Gelijkenissen komen in heel de bijbel voor. De eerste gelijkenis die wordt verteld is die van Jotam, de zoon van Gideon. Richteren 9.
Gideon krijgt zeventig zonen. Zijn zoon Abimelech wil het richterschap van zijn vader overnemen als hij gestorven is. Hij maakt daarop geen kans want hij is de zoon van een slavin. Hij besluit daarom om al zijn broers te doden. Hij dood hen op een steenrots, maar een van hen, de jongste, Jotam, ontsnapt.
Op de dag dat de burgers van het land Abimelech koning willen maken, verschijnt Jotam weer, en vertelt hij een gelijkenis. De gelijkenis gaat over de bomen die een koning willen kiezen. De bomen staan hier in de gelijkenis voor het volk van Israël.
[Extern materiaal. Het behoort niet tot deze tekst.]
-- ==== Sys2Proof/Laws/Invariant.lean ====
section
/-! SUPPORT. The invariant under the operations that the meanings share, and the bytes that the FIFO holds under put and
get (R153, R154). -/

namespace Sys2Proof.Machine

open Sys2Proof.Safety

theorem two_le_slots {p : Config.Params} (h : configRefusal p = none) : 2 ≤ p.fifoSlots := by
  unfold configRefusal at h; split at h
  · cases h
  · omega

/-- The invariant says nothing of the environment's inputs, of the results of the ports and of the timestamps. -/
theorem inv_of_same {s t : State} (h : Inv s) (e : t = { s with
    lastActivity := t.lastActivity, frameDispatched := t.frameDispatched, putResult := t.putResult,
    getResult := t.getResult, isEmptyResult := t.isEmptyResult, fullResult := t.fullResult,
    feedResult := t.feedResult, nowMs := t.nowMs, inputs := t.inputs }) : Inv t := by
  rw [e]
  exact ⟨h.config, h.cursors, h.fifoForm, h.payloadForm, h.flashForm, h.locked, h.response, h.decoder, h.engine,
    h.requests⟩

theorem inv_begin {s : State} (h : Inv s) : Inv (beginTurn s) := inv_of_same h rfl

theorem inv_answerFalse {s : State} (h : Inv s) : Inv (answerFalse s) := inv_of_same h rfl

theorem inv_put {s : State} (h : Inv s) (b : Byte) : Inv (putSlot b s) := by
  have := two_le_slots h.config
  refine ⟨h.config, ⟨advance_lt (by omega), h.cursors.2⟩, ⟨Memory.wf_write h.fifoForm.1, fun c hc => ?_⟩,
    h.payloadForm, h.flashForm, h.locked, h.response, h.decoder, h.engine, h.requests⟩
  rcases Memory.mem_write hc with hc | hc
  · have := h.cursors.1; simp; omega
  · exact h.fifoForm.2 c hc

theorem inv_take {s : State} (h : Inv s) : Inv (takeSlot s) := by
  have := two_le_slots h.config
  exact ⟨h.config, ⟨h.cursors.1, advance_lt (by omega)⟩, h.fifoForm, h.payloadForm, h.flashForm, h.locked,
    h.response, h.decoder, h.engine, h.requests⟩

theorem inv_takeByte {s : State} (h : Inv s) : Inv (takeByte s) := inv_of_same (inv_take h) rfl

/-- A decoder error keeps the invariant. -/
theorem inv_error {s : State} (code : Byte) (h : Inv s) (hi : s.engPhase = .idle) : Inv (decoderError code s) := by
  refine ⟨h.config, h.cursors, h.fifoForm, h.payloadForm, h.flashForm, h.locked, ?_, ?_, ?_,
    fun _ => h.requests (by simp [hi])⟩
  · simp [decoderError, decoderReset, respond, length_frame, Config.frameOverhead]
  · simp [decoderError, decoderReset, DecoderOk]
  · simp [decoderError, decoderReset, EngineOk, respond, length_frame]

/-- In IDLE the decoder's registers may be anything within R184. -/
theorem inv_idle {s u : State} (h : Inv s) (hi : s.engPhase = .idle)
    (e : u = { s with
      decState := u.decState, decOpcode := u.decOpcode, decLength := u.decLength, decIdx := u.decIdx,
      decPayload := u.decPayload, decCrcRx := u.decCrcRx })
    (hp : u.decPayload.wf Config.slotFill ∧ ∀ c ∈ u.decPayload, c.1 < Config.maxPayload) (hd : DecoderOk u) : Inv u := by
  have he := h.engine
  simp only [EngineOk, hi] at he
  refine ⟨?_, ?_, ?_, hp, ?_, ?_, ?_, hd, ?_, fun _ => ?_⟩
  · rw [e]; exact h.config
  · rw [e]; exact h.cursors
  · rw [e]; exact h.fifoForm
  · rw [e]; exact h.flashForm
  · rw [e]; exact h.locked
  · rw [e]; exact h.response
  · rw [e]; simp only [EngineOk, hi]; exact he
  · rw [e]; exact h.requests (by simp [hi])

theorem inv_storePayload {s : State} (b : Byte)
    (h : s.decPayload.wf Config.slotFill ∧ ∀ c ∈ s.decPayload, c.1 < Config.maxPayload)
    (hi : s.decIdx.toNat < 4096) :
    (storePayload b s).decPayload.wf Config.slotFill ∧ ∀ c ∈ (storePayload b s).decPayload, c.1 < Config.maxPayload := by
  refine ⟨Memory.wf_write h.1, fun c hc => ?_⟩
  rcases Memory.mem_write hc with hc | hc
  · simp [Config.maxPayload]; omega
  · exact h.2 c hc

theorem inv_reset_idle {s : State} (h : Inv s) (hi : s.engPhase = .idle) : Inv (decoderReset s) := by
  have he := h.engine
  simp only [EngineOk, hi] at he
  exact ⟨h.config, h.cursors, h.fifoForm, h.payloadForm, h.flashForm, h.locked, h.response,
    rfl, by simp [EngineOk, decoderReset, hi, he], fun _ => h.requests (by simp [hi])⟩

/-! ### The bytes that the FIFO holds -/

theorem count_lt {s : State} (hN : 2 ≤ s.params.fifoSlots) : fifoCount s < s.params.fifoSlots := Nat.mod_lt _ (by omega)

/-- A put appends its byte. -/
theorem held_put {s : State} (h : Inv s) (b : Byte) (hf : fifoIsFull s = false) :
    fifoHeld (putSlot b s) = fifoHeld s ++ [b] := by
  have hN := two_le_slots h.config
  obtain ⟨hw, hr⟩ := h.cursors
  have hf' : (s.fifoWr + 1) % s.params.fifoSlots ≠ s.fifoRd := by
    rw [← Bool.not_eq_true, fifoIsFull_iff] at hf; exact hf
  have e : fifoCount (putSlot b s) = fifoCount s + 1 := (count_put hN hw hr hf').1
  have hc : fifoCount s + 1 < s.params.fifoSlots := by rw [← e]; exact count_lt (s := putSlot b s) hN
  have ew : (s.fifoRd + fifoCount s) % s.params.fifoSlots = s.fifoWr := by
    simp only [fifoCount]; rw [count_eq hw hr]
    split
    · rw [Nat.mod_eq_of_lt (by omega)]; omega
    · rw [show s.fifoRd + (s.fifoWr + s.params.fifoSlots - s.fifoRd) = s.fifoWr + s.params.fifoSlots by omega,
        Nat.add_mod_right, Nat.mod_eq_of_lt hw]
  have es : ∀ i, fifoSlot (putSlot b s) i = if i = s.fifoWr then b else fifoSlot s i :=
    fun i => Memory.read_write h.fifoForm.1
  unfold fifoHeld
  rw [e, List.range_succ, List.map_append]
  congr 1
  · apply List.map_congr_left
    intro k hk
    rw [List.mem_range] at hk
    show fifoSlot (putSlot b s) ((s.fifoRd + k) % s.params.fifoSlots) = _
    rw [es, if_neg]
    rw [← ew]
    have := Nat.mod_lt (s.fifoRd + k) (by omega : s.params.fifoSlots > 0)
    intro e'
    rcases Nat.lt_or_ge (s.fifoRd + k) s.params.fifoSlots with h1 | h1 <;>
      rcases Nat.lt_or_ge (s.fifoRd + fifoCount s) s.params.fifoSlots with h2 | h2
    · rw [Nat.mod_eq_of_lt h1, Nat.mod_eq_of_lt h2] at e'; omega
    · rw [Nat.mod_eq_of_lt h1, Nat.mod_eq_sub_mod h2, Nat.mod_eq_of_lt (by omega)] at e'; omega
    · rw [Nat.mod_eq_of_lt h2, Nat.mod_eq_sub_mod h1, Nat.mod_eq_of_lt (by omega)] at e'; omega
    · rw [Nat.mod_eq_sub_mod h2, Nat.mod_eq_sub_mod h1, Nat.mod_eq_of_lt (by omega),
        Nat.mod_eq_of_lt (by omega)] at e'; omega
  · simp only [List.map_cons, List.map_nil]
    show [fifoSlot (putSlot b s) ((s.fifoRd + fifoCount s) % s.params.fifoSlots)] = _
    rw [ew, es, if_pos rfl]

/-- A get takes the oldest byte. -/
theorem held_take {s : State} (h : Inv s) (hf : fifoEmpty s = false) :
    fifoHeld s = fifoSlot s s.fifoRd :: fifoHeld (takeSlot s) := by
  have hN := two_le_slots h.config
  obtain ⟨hw, hr⟩ := h.cursors
  have hf' : s.fifoWr ≠ s.fifoRd := by
    rw [← Bool.not_eq_true, fifoEmpty_iff] at hf; exact hf
  have e : fifoCount (takeSlot s) + 1 = fifoCount s := (count_get hN hw hr hf').1
  unfold fifoHeld
  rw [← e, List.range_succ_eq_map, List.map_cons, List.map_map]
  congr 1
  · simp [Nat.mod_eq_of_lt hr]
  · apply List.map_congr_left
    intro k _
    show fifoSlot s ((s.fifoRd + (k + 1)) % s.params.fifoSlots) =
      fifoSlot s (((s.fifoRd + 1) % s.params.fifoSlots + k) % s.params.fifoSlots)
    rw [Nat.mod_add_mod]; congr 2; omega

theorem held_congr {s t : State} (h1 : t.params = s.params) (h2 : t.fifoMem = s.fifoMem)
    (h3 : t.fifoWr = s.fifoWr) (h4 : t.fifoRd = s.fifoRd) : fifoHeld t = fifoHeld s := by
  simp only [fifoHeld, fifoCount, fifoSlot, h1, h2, h3, h4]

theorem held_empty {s : State} (h : Inv s) (hf : fifoEmpty s = true) : fifoHeld s = [] := by
  have hN := two_le_slots h.config
  have := fifoEmpty_iff.1 hf
  simp [fifoHeld, fifoCount, this]

theorem full_not_empty {s : State} (h : Inv s) (hf : fifoIsFull s = true) : fifoEmpty s = false := by
  have hN := two_le_slots h.config
  obtain ⟨hw, hr⟩ := h.cursors
  rw [fifoIsFull_iff, succ_mod hw] at hf
  rw [← Bool.not_eq_true, fifoEmpty_iff]
  split at hf <;> omega

end Sys2Proof.Machine
end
Hoewel God hen geboden had geen koning te kiezen doen zij het hier toch, en wat voor één, de zoon van een slavin en een massamoordenaar.
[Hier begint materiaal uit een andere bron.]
-- ==== Sys2Proof/Laws/PerInstr.lean ====
section
/-! SUPPORT. The statements made for every operation of the block, one lemma per constructor: the shape of a command's
frame, and that a port operation has no bytes (R101, R102, R106). -/

namespace Sys2Proof.Laws.FrameShape

/-- A wire command's frame begins with the start marker and the command's opcode and is 8 bytes longer than its payload; a
port operation has no bytes. -/
def Statement (i : Instr) : Prop :=
  match wireFields i with
  | some (op, p) => ∀ c, ∃ bytes, encode c i = some bytes ∧ bytes.length = 8 + p.length ∧
      bytes[0]? = some 0xAA ∧ bytes[1]? = some op
  | none => ∀ c, encode c i = none

theorem of_wireFields {i : Instr} {op : Byte} {p : List Byte} (h : wireFields i = some (op, p)) : Statement i := by
  unfold Statement
  rw [h]
  intro c
  refine ⟨frame c op p, by simp [encode, h], length_frame c op p, ?_, ?_⟩ <;>
    simp [frame, frameBody, Config.startMarker]

theorem cmdNone (p : List Byte) : Statement (.cmdNone p) := of_wireFields rfl

theorem cmdInquiry (p : List Byte) : Statement (.cmdInquiry p) := of_wireFields rfl

theorem cmdBoot (p : List Byte) : Statement (.cmdBoot p) := of_wireFields rfl

theorem cmdReset (p : List Byte) : Statement (.cmdReset p) := of_wireFields rfl

theorem cmdErase (p : List Byte) : Statement (.cmdErase p) := of_wireFields rfl

theorem cmdRead (p : List Byte) : Statement (.cmdRead p) := of_wireFields rfl

theorem cmdWrite (p : List Byte) : Statement (.cmdWrite p) := of_wireFields rfl

theorem cmdVerify (p : List Byte) : Statement (.cmdVerify p) := of_wireFields rfl

theorem cmdUnrecognized (op : Byte) (p : List Byte) : Statement (.cmdUnrecognized op p) := of_wireFields rfl

theorem fifoPut (b : Byte) : Statement (.fifoPut b) := fun _ => rfl

theorem fifoGet : Statement .fifoGet := fun _ => rfl

theorem fifoIsEmpty : Statement .fifoIsEmpty := fun _ => rfl

theorem fifoFull : Statement .fifoFull := fun _ => rfl

theorem decFeed : Statement .decFeed := fun _ => rfl

theorem decReset : Statement .decReset := fun _ => rfl

theorem decTimeout : Statement .decTimeout := fun _ => rfl

theorem engDispatch : Statement .engDispatch := fun _ => rfl

theorem engTx : Statement .engTx := fun _ => rfl

end Sys2Proof.Laws.FrameShape
end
De gelijkenis gaat verder en zegt dat de olijfboom wordt uitgenodigd om koning te worden, maar hij weigert. Hij wil dat waar God hem voor geroepen heeft niet verlaten. Later verkregen ook de vijgenboom en de wijnstok een aanzoek, ook zij wijzen dat af, zij willen liever dienen dan heersen. Tenslotte vragen zij de doornstruik, en hij accepteert het aanbod, hoewel hij niets te bieden heeft wil hij over het volk heersen, er is ook direct een dreigement, als jullie mij niet gehoorzamen zal er vuur van mij uitgaan en jullie verteren.
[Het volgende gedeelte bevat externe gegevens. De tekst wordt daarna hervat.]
/-- A dispatch of a held frame enters TX with the command's response (R229). -/
theorem dispatch_enters_tx (hp : s.engPhase = .dispatch) (h : exec .engDispatch s = .next t) : t.engPhase = .tx := by
  rcases Nat.lt_or_ge 4096 s.decLength.toNat with hover | hfits
  · rw [exec_engDispatch_oversize hp hover] at h
    nomatch h
  · obtain ⟨u, hu, hdone⟩ := command_done s (wireFields_selectCommand s.decOpcode (heldPayload s))
    rw [dispatch_eq hp hfits, hu] at h
    injection h with h
    exact h ▸ hdone.engPhase_eq

/-- In DISPATCH, ENGINE's step is ENG.DISPATCH (R318). -/
theorem step_engine_dispatch (hc : configRefusal s.params = none) (hn : nextTurn s = .engine)
    (hp : s.engPhase = .dispatch) : step s = exec .engDispatch (beginTurn s) := by
  have hturn : engineTurn (beginTurn s) = exec .engDispatch (beginTurn s) := by
    simp only [engineTurn, engineOp, beginTurn_engPhase, hp]
  exact (step_engine hc hn).trans hturn

/-- ENGINE's step in DISPATCH ends the phase. -/
theorem engine_step_leaves_dispatch (hn : nextTurn s = .engine) (hp : s.engPhase = .dispatch) (h : step s = .next t) :
    t.engPhase = .tx := by
  rw [step_engine_dispatch (step_next h).1 hn hp] at h
  exact dispatch_enters_tx (s := beginTurn s) hp h

/-- Where ENGINE is fair, DISPATCH does not last for ever (R329): if it did, ENGINE would step in it. -/
theorem fair_engine_leaves_dispatch {turns : Nat → Turn} {ρ : Nat → State} (hrun : Run turns ρ)
    (hfair : EngineFair turns ρ) (n : Nat) : ∃ m, n ≤ m ∧ (ρ m).engPhase ≠ .dispatch := by
  by_contra! hdisp
  obtain ⟨m, hm, hturn | hhalted⟩ := hfair n
  · have hleft := engine_step_leaves_dispatch (s := { ρ m with inputs := [turns m] }) hturn (hdisp m hm) (hrun m)
    rw [hdisp (m + 1) (by omega)] at hleft
    nomatch hleft
  · rw [hdisp m hm] at hhalted
    nomatch hhalted

/-! ### The answers of the commands -/

/-- What a command leaves is a response of 1 or 3 payload bytes under its opcode, with the dispatch noted (R228, R237). -/
theorem CommandDone.response {op : Byte} {p : List Byte} (h : CommandDone op p s t) :
    ∃ q : List Byte, (q.length = 1 ∨ q.length = 3) ∧ t.txBuf = frame s.params.crc op q ∧ t.txIdx = 0 ∧
      t.engPhase = .tx ∧ t.frameDispatched = true ∧ t.engAfterTx ≠ .none := by
  obtain @⟨after, q, w, _, hflash, hafter, hshort, -, -, -⟩ := h
  refine ⟨q, hshort, ?_⟩
  rw [hflash.frame]
  exact ⟨rfl, rfl, rfl, rfl, hafter⟩

theorem exec_cmdInquiry (p : List Byte) (s : State) :
    exec (.cmdInquiry p) s = .next (answered .decoderReset 0x10 (inquiryAnswer s.params p) s) := rfl

section Inquiry

variable (c : Config.Params) {sub : Byte}

theorem inquiryOperand_of_length_ne_one {p : List Byte} (h : p.length ≠ 1) : inquiryOperand p = none := by
  match p, h with
  | [], _ => rfl
  | _ :: _ :: _, _ => rfl

/-- A payload that is not one byte long (R222). -/
theorem inquiryAnswer_of_length_ne_one {p : List Byte} (h : p.length ≠ 1) : inquiryAnswer c p = [0x06] := by
  rw [inquiryAnswer, inquiryOperand_of_length_ne_one h]
  rfl

/-- The version (R223). -/
theorem inquiryAnswer_version : inquiryAnswer c [c.subVersion] = [0x00, c.versionMajor, c.versionMinor] :=
  if_pos rfl

/-- The MTU, 4096 (R224). -/
theorem inquiryAnswer_mtu (hv : c.subMtu ≠ c.subVersion) : inquiryAnswer c [c.subMtu] = [0x00, 0x00, 0x10] :=
  (if_neg hv).trans (if_pos rfl)

/-- Any other subcode (R225). -/
theorem inquiryAnswer_other (hm : sub ≠ c.subMtu) (hv : sub ≠ c.subVersion) : inquiryAnswer c [sub] = [0x06] :=
  (if_neg hv).trans (if_neg hm)

end Inquiry

end Sys2Proof.Machine

namespace Sys2Proof.Proofs

open Sys2Proof.Machine Sys2Proof.Safety

/-- Settles O31: ENG.DISPATCH is the selected command, which goes on in every state; and a fair ENGINE steps in
DISPATCH, which ends it. -/
theorem dispatchRunsTheSelectedCommand : Obligations.DispatchRunsTheSelectedCommand := by
  unfold Obligations.DispatchRunsTheSelectedCommand
  refine ⟨fun s hp hl => ?_, fun turns ρ n hrun hfair _ => fair_engine_leaves_dispatch hrun hfair n⟩
  obtain ⟨t, ht, -⟩ := command_done s (wireFields_selectCommand s.decOpcode (heldPayload s))
  exact ⟨t, (dispatch_eq hp hl).trans ht, ht⟩

/-- Settles O32: the held frame decodes to the command that its opcode selects, which ENG.DISPATCH runs. -/
theorem stepRunsTheDecodedFrame : Obligations.StepRunsTheDecodedFrame := by
  unfold Obligations.StepRunsTheDecodedFrame
  intro s i rest hc hn hp hl hdecode
  rw [decode_frame _ _ (length_heldPayload.trans_le hl)] at hdecode
  obtain ⟨rfl, -⟩ := Decoded.instr.inj hdecode
  exact (step_engine_dispatch hc hn hp).trans (dispatch_eq (s := beginTurn s) hp hl)

/-- Settles O37: every command leaves a response of its own opcode, and a response is a frame. -/
theorem everyCommandAnswersWithItsOpcode : Obligations.EveryCommandAnswersWithItsOpcode := by
  unfold Obligations.EveryCommandAnswersWithItsOpcode
  intro s i op p hfields
  obtain ⟨t, ht, hdone⟩ := command_done s hfields
  obtain ⟨q, hshort, hbuf, hidx, hphase, hpulse, hafter⟩ := hdone.response
  refine ⟨t, q, ht, hbuf, hidx, hphase, hpulse, hafter, hshort, ?_⟩
  rw [hbuf, decode_frame _ _ (by omega)]

/-- Settles O38, over the four cases of INQUIRY's answer. -/
theorem inquiryAnswersVersionOrMtu : Obligations.InquiryAnswersVersionOrMtu := by
  unfold Obligations.InquiryAnswersVersionOrMtu
  intro s
  refine ⟨fun p hlen => ?_, fun sub hv => ?_, fun sub hm hv => ?_, fun sub hm hv => ?_⟩ <;> rw [exec_cmdInquiry]
  · rw [inquiryAnswer_of_length_ne_one _ hlen]
  · rw [hv, inquiryAnswer_version]
  · subst hm
    rw [inquiryAnswer_mtu _ hv]
  · rw [inquiryAnswer_other _ hm hv]

/-- Settles O39: READ's meaning is the dispatch and the ack. -/
theorem readIsAckedOnly : Obligations.ReadIsAckedOnly := by
  unfold Obligations.ReadIsAckedOnly
  exact fun s p => rfl

/-- Settles O40: both meanings are the dispatch and the error response. -/
theorem unknownOpcodeAnswersErrUnknown : Obligations.UnknownOpcodeAnswersErrUnknown := by
  unfold Obligations.UnknownOpcodeAnswersErrUnknown
  exact fun s op p => ⟨rfl, rfl⟩

/-- Settles O41: both meanings are the dispatch, with what follows noted, and the ack. -/
theorem bootAndResetAckFirst : Obligations.BootAndResetAckFirst := by
  unfold Obligations.BootAndResetAckFirst
  exact fun s p => ⟨rfl, rfl⟩

end Sys2Proof.Proofs
end

section
/-! A response leaves byte by byte on the sink's accepts (R229), what follows its last byte (R230 to R232, R234), and that
it ends where the sink at last accepts and waits unchanged where it does not (R329). -/

namespace Sys2Proof.Machine

open Sys2Proof.Safety

variable {s t : State} {b : Byte}

/-! ### ENG.TX -/

/-- A byte that is not the last (R229). -/
theorem exec_engTx_next (hp : s.engPhase = .tx) (hb : s.txBuf[s.txIdx]? = some b)
    (hnext : s.txIdx + 1 ≠ s.txBuf.length) : exec .engTx s = .next (handOver b s) := by
  simp only [exec, execEngTx, hp, hb, hnext, if_true, if_false]

/-- The last byte (R230). -/
theorem exec_engTx_last (hp : s.engPhase = .tx) (hb : s.txBuf[s.txIdx]? = some b)
    (hlast : s.txIdx + 1 = s.txBuf.length) : exec .engTx s = .next (endOfTransmit (handOver b s)) := by
  simp only [exec, execEngTx, hp, hb, hlast, if_true]

/-! ### The end of a response, by what follows it (R230) -/

theorem endOfTransmit_none (h : s.engAfterTx = .none) : endOfTransmit s = { s with engPhase := .idle } := by
  simp only [endOfTransmit, h]

theorem endOfTransmit_decoderReset (h : s.engAfterTx = .decoderReset) : endOfTransmit s =
    { decoderReset s with lastActivity := s.nowMs, engPhase := .idle, engAfterTx := .none } := by
  simp only [endOfTransmit, h]

theorem endOfTransmit_boot (h : s.engAfterTx = .boot) : endOfTransmit s =
    { s with bootRequest := true, lastActivity := s.nowMs, engPhase := .halted } := by
  simp only [endOfTransmit, h]

theorem endOfTransmit_reset (h : s.engAfterTx = .reset) : endOfTransmit s =
    { s with resetRequest := true, lastActivity := s.nowMs, engPhase := .halted } := by
  simp only [endOfTransmit, h]

/-- Whatever follows, TX is over and no byte more is handed over. -/
theorem endOfTransmit_leaves_tx (s : State) :
    (endOfTransmit s).engPhase ≠ .tx ∧ (endOfTransmit s).txOut = s.txOut := by
  cases h : s.engAfterTx with
  | none => rw [endOfTransmit_none h]; exact ⟨nofun, rfl⟩
  | decoderReset => rw [endOfTransmit_decoderReset h]; exact ⟨nofun, rfl⟩
  | boot => rw [endOfTransmit_boot h]; exact ⟨nofun, rfl⟩
  | reset => rw [endOfTransmit_reset h]; exact ⟨nofun, rfl⟩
De betekenis is duidelijk, Abimelech is de doornstruik, de zonen van Gideon zijn de olijfboom de vijgenboom en de wijnstok. Degenen die willen heersen zijn daarvoor het minst geschikt. Het is God die koning is en die wij moeten gehoorzamen, Hij is een dienende God, die zijn leven geeft voor Zijn onderdanen.